ABOUT THIS EXERCISE — Print every line of the listing below, starting with the line that holds "s.stage.beats.find? (fun b" and going on through the line that holds "t.track.words[1] = s.track.words[1]", both included, and print nothing else.

PROVIDED DATA —
/-- R349, R351, R353, R354, R377: each update moves both axes by one step of their plans, a new target being planned from that update;
MOVE and STOP give both axes new targets, and while a stripe runs both are turned away with STG_BUSY; a set-point frame leaves with
the planned state of the instant at which the next one begins, takes the next SEQ, and SP_SEQ shows its own.
Where the rules leave a point open, these clauses are the model's choice: assumption log 7, 45. -/
def Obligations.StageMotion : Prop :=
  (∀ s : State, s.up → s.motionOn = true → (s.axis 0).goal = none → (s.axis 1).goal = none →
    ∃ t, exec .profileUpdate s = .next t ∧ t.axis 0 = (s.axis 0).step ∧ t.axis 1 = (s.axis 1).step ∧
      t.stage.planHist = ((s.stageT, (s.axis 0).step.setPoint, (s.axis 1).step.setPoint) :: s.stage.planHist).take 16 ∧
      t = { s with stage := t.stage, cyc := t.cyc }) ∧
  (∀ (s : State) (g : AxisGoal), s.up → s.motionOn = true → (s.axis 0).goal = some g →
    ∃ t, exec .profileUpdate s = .next t ∧ (t.axis 0).goal = none ∧
      t.axis 0 = (({ s.axis 0 with goal := none }).planFor s.limits s.vmaxK g).step ∧ t = { s with stage := t.stage, cyc := t.cyc }) ∧
  (∀ s : State, s.runs → s.str.safe = false → s.motionOn = true → s.plan.state.running = false → s.saw .profileTick = false →
    ∃ t, exec .move s = .next t ∧ t.stage.spStop = false ∧
      t.axis 0 = { s.axis 0 with goal := some (.to (sext 40 (s.pair F.STAGE_MOVE_X_LO_POS F.STAGE_MOVE_X_HI_POS))) } ∧
      t.axis 1 = { s.axis 1 with goal := some (.to (sext 40 (s.pair F.STAGE_MOVE_Y_LO_POS F.STAGE_MOVE_Y_HI_POS))) } ∧
      t = { s with stage := { s.stage with axes := t.stage.axes, spStop := false } }) ∧
  (∀ s : State, s.runs → s.str.safe = false → s.motionOn = true → s.plan.state.running = false → s.saw .profileTick = false →
    ∃ t, exec .stop s = .next t ∧ t.axis 0 = { s.axis 0 with goal := some .stop } ∧ t.axis 1 = { s.axis 1 with goal := some .stop } ∧
      t = { s with stage := { s.stage with axes := t.stage.axes } }) ∧
  (∀ (s : State) (c : Instr), (c = .move ∨ c = .stop) → s.runs → s.str.safe = false → s.motionOn = true → s.plan.state.running = true →
    exec c s = .next (s.raise .STG_BUSY)) ∧
  (∀ s : State, s.up → s.motionOn = true →
    ∃ t, exec .setpointFrame s = .next t ∧ t.stage.spSeq = (s.stage.spSeq + 1) % 256 ∧
      t.fd F.STAGE_PROFILE_STATUS_SP_SEQ = s.stage.spSeq % 256 ∧
      (let x := (s.axis 0).updates s.limits s.vmaxK s.spUpdates
       let y := (s.axis 1).updates s.limits s.vmaxK s.spUpdates
       t.out = .setPoint (setPointBytes s.stage.spSeq (s.spFlags x y) x.setPoint y.setPoint (spAcc x y)) :: s.out) ∧
      t = { s with stage := { s.stage with spSeq := t.stage.spSeq, spPhase := t.stage.spPhase }, regs := t.regs, out := t.out })

/-- R384, R390, R391, R395, R396: SWAP makes the shadow bank active at once while no stripe runs, at the next cycle while one runs, and is
turned away with TRK_SWAP_BUSY while one waits; CLEAR and a write to TRACK_REP_CFG empty the selected axis's learning table;
a write to TRACK_MAP_DATA stores an entry, steps the index and makes a learning table ready; the last two are turned
away with TRK_BUSY while a stripe runs. R386: at the instant of a re-centre of a running stripe the engine takes its step into h_dfl and sends an extra DEFL block on TX[16] with
the clamped word; with none due the event does nothing.
Where the rules leave a point open, these clauses are the model's choice: assumption log 48. -/
def Obligations.TrackingTablesAndBlocks : Prop :=
  ((∀ s : State, s.runs → s.str.safe = false → s.trackOn = true → s.track.swapPending = false → s.plan.state.active = false →
    exec .swap s = .next (applySwap s) ∧ (applySwap s).track.bank = 1 - s.track.bank ∧ (applySwap s).track.swapPending = false) ∧
  (∀ s : State, s.runs → s.str.safe = false → s.trackOn = true → s.track.swapPending = false → s.plan.state.running = true →
    s.ulimOk (1 - s.track.bank) = true →
    ∃ t, exec .swap s = .next t ∧ t = { s with track := { s.track with swapPending := true }, cyc := t.cyc }) ∧
  (∀ s : State, s.runs → s.str.safe = false → s.trackOn = true → s.track.swapPending = true → exec .swap s = .next (s.raise .TRK_SWAP_BUSY)) ∧
  (∀ s : State, s.runs → s.str.safe = false → s.trackOn = true →
    ∃ t, exec .clear s = .next t ∧ (∀ j, t.track.entry (2 + s.fd F.TRACK_AXIS_SEL_AXIS) j = 0) ∧
      (∀ k j, k ≠ 2 + s.fd F.TRACK_AXIS_SEL_AXIS → t.track.entry k j = s.track.entry k j) ∧
      (t.track.ready[s.fd F.TRACK_AXIS_SEL_AXIS]?).getD false = false ∧
      t = { s with track := { s.track with tables := t.track.tables, fill := t.track.fill, ready := t.track.ready } }) ∧
  (∀ (s : State) (v : BitVec 32), s.runs → s.str.safe = false → s.trackOn = true → s.plan.state.running = false →
    ∃ t, exec (.trackMapDataWrite v) s = .next t ∧
      (∀ k j, t.track.entry k j = if k = s.fd F.TRACK_MAP_SEL_TABLE ∧ j % 65536 = s.fd F.TRACK_MAP_INDEX_INDEX then sext 32 v.toNat else s.track.entry k j) ∧
      t.regs = (s.setFd F.TRACK_MAP_INDEX_INDEX (s.fd F.TRACK_MAP_INDEX_INDEX + 1)).regs ∧
      t = { s with regs := t.regs, track := { s.track with tables := t.track.tables, ready := t.track.ready } }) ∧
  (∀ (s : State) (v : BitVec 32), s.runs → s.str.safe = false → s.trackOn = true → s.plan.state.running = false →
    ∃ t, exec (.trackRepCfgWrite v) s = .next t ∧ t.regs = (s.setRg .TRACK_REP_CFG v (s.fd F.TRACK_AXIS_SEL_AXIS)).regs ∧
      (∀ j, t.track.entry (2 + s.fd F.TRACK_AXIS_SEL_AXIS) j = 0) ∧
      t = { s with regs := t.regs, track := { s.track with tables := t.track.tables, fill := t.track.fill, ready := t.track.ready } }) ∧
  (∀ (s : State) (v : BitVec 32) (c : Instr), (c = .trackMapDataWrite v ∨ c = .trackRepCfgWrite v) → s.runs → s.str.safe = false →
    s.trackOn = true → s.plan.state.running = true → exec c s = .next (s.raise .TRK_BUSY))) ∧
  ((∀ (s : State) (x : PendShift) (b : Nat × Int), s.up → s.trackOn = true → s.plan.state.running = true → s.track.recentre = [x] →
    s.stage.beats.find? (fun b => b.1 == x.beat) = some b → b.2 - (10 * s.fd F.TRACK_RECENTRE_ADV_NS : Nat) ≤ s.stageT →
    ∃ t, exec .recentreBlock s = .next t ∧ t.track.recentre = [] ∧ t.track.hDfl = s.track.hDfl + x.step ∧
      t.track.words[0] = (s.clampWord 0 (s.track.base + (s.track.hDfl + x.step) * (s.pixel * 4096 : Nat))).1 ∧
      t.track.words[1] = s.track.words[1] ∧ t = sendDefl 16 t.track.words[0] false true { s with track := t.track }) ∧
  (∀ s : State, s.up → s.trackOn = true → s.track.recentre = [] → exec .recentreBlock s = .next s))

EXERCISE RESULT —
    s.stage.beats.find? (fun b => b.1 == x.beat) = some b → b.2 - (10 * s.fd F.TRACK_RECENTRE_ADV_NS : Nat) ≤ s.stageT →
    ∃ t, exec .recentreBlock s = .next t ∧ t.track.recentre = [] ∧ t.track.hDfl = s.track.hDfl + x.step ∧
      t.track.words[0] = (s.clampWord 0 (s.track.base + (s.track.hDfl + x.step) * (s.pixel * 4096 : Nat))).1 ∧
      t.track.words[1] = s.track.words[1] ∧ t = sendDefl 16 t.track.words[0] false true { s with track := t.track }) ∧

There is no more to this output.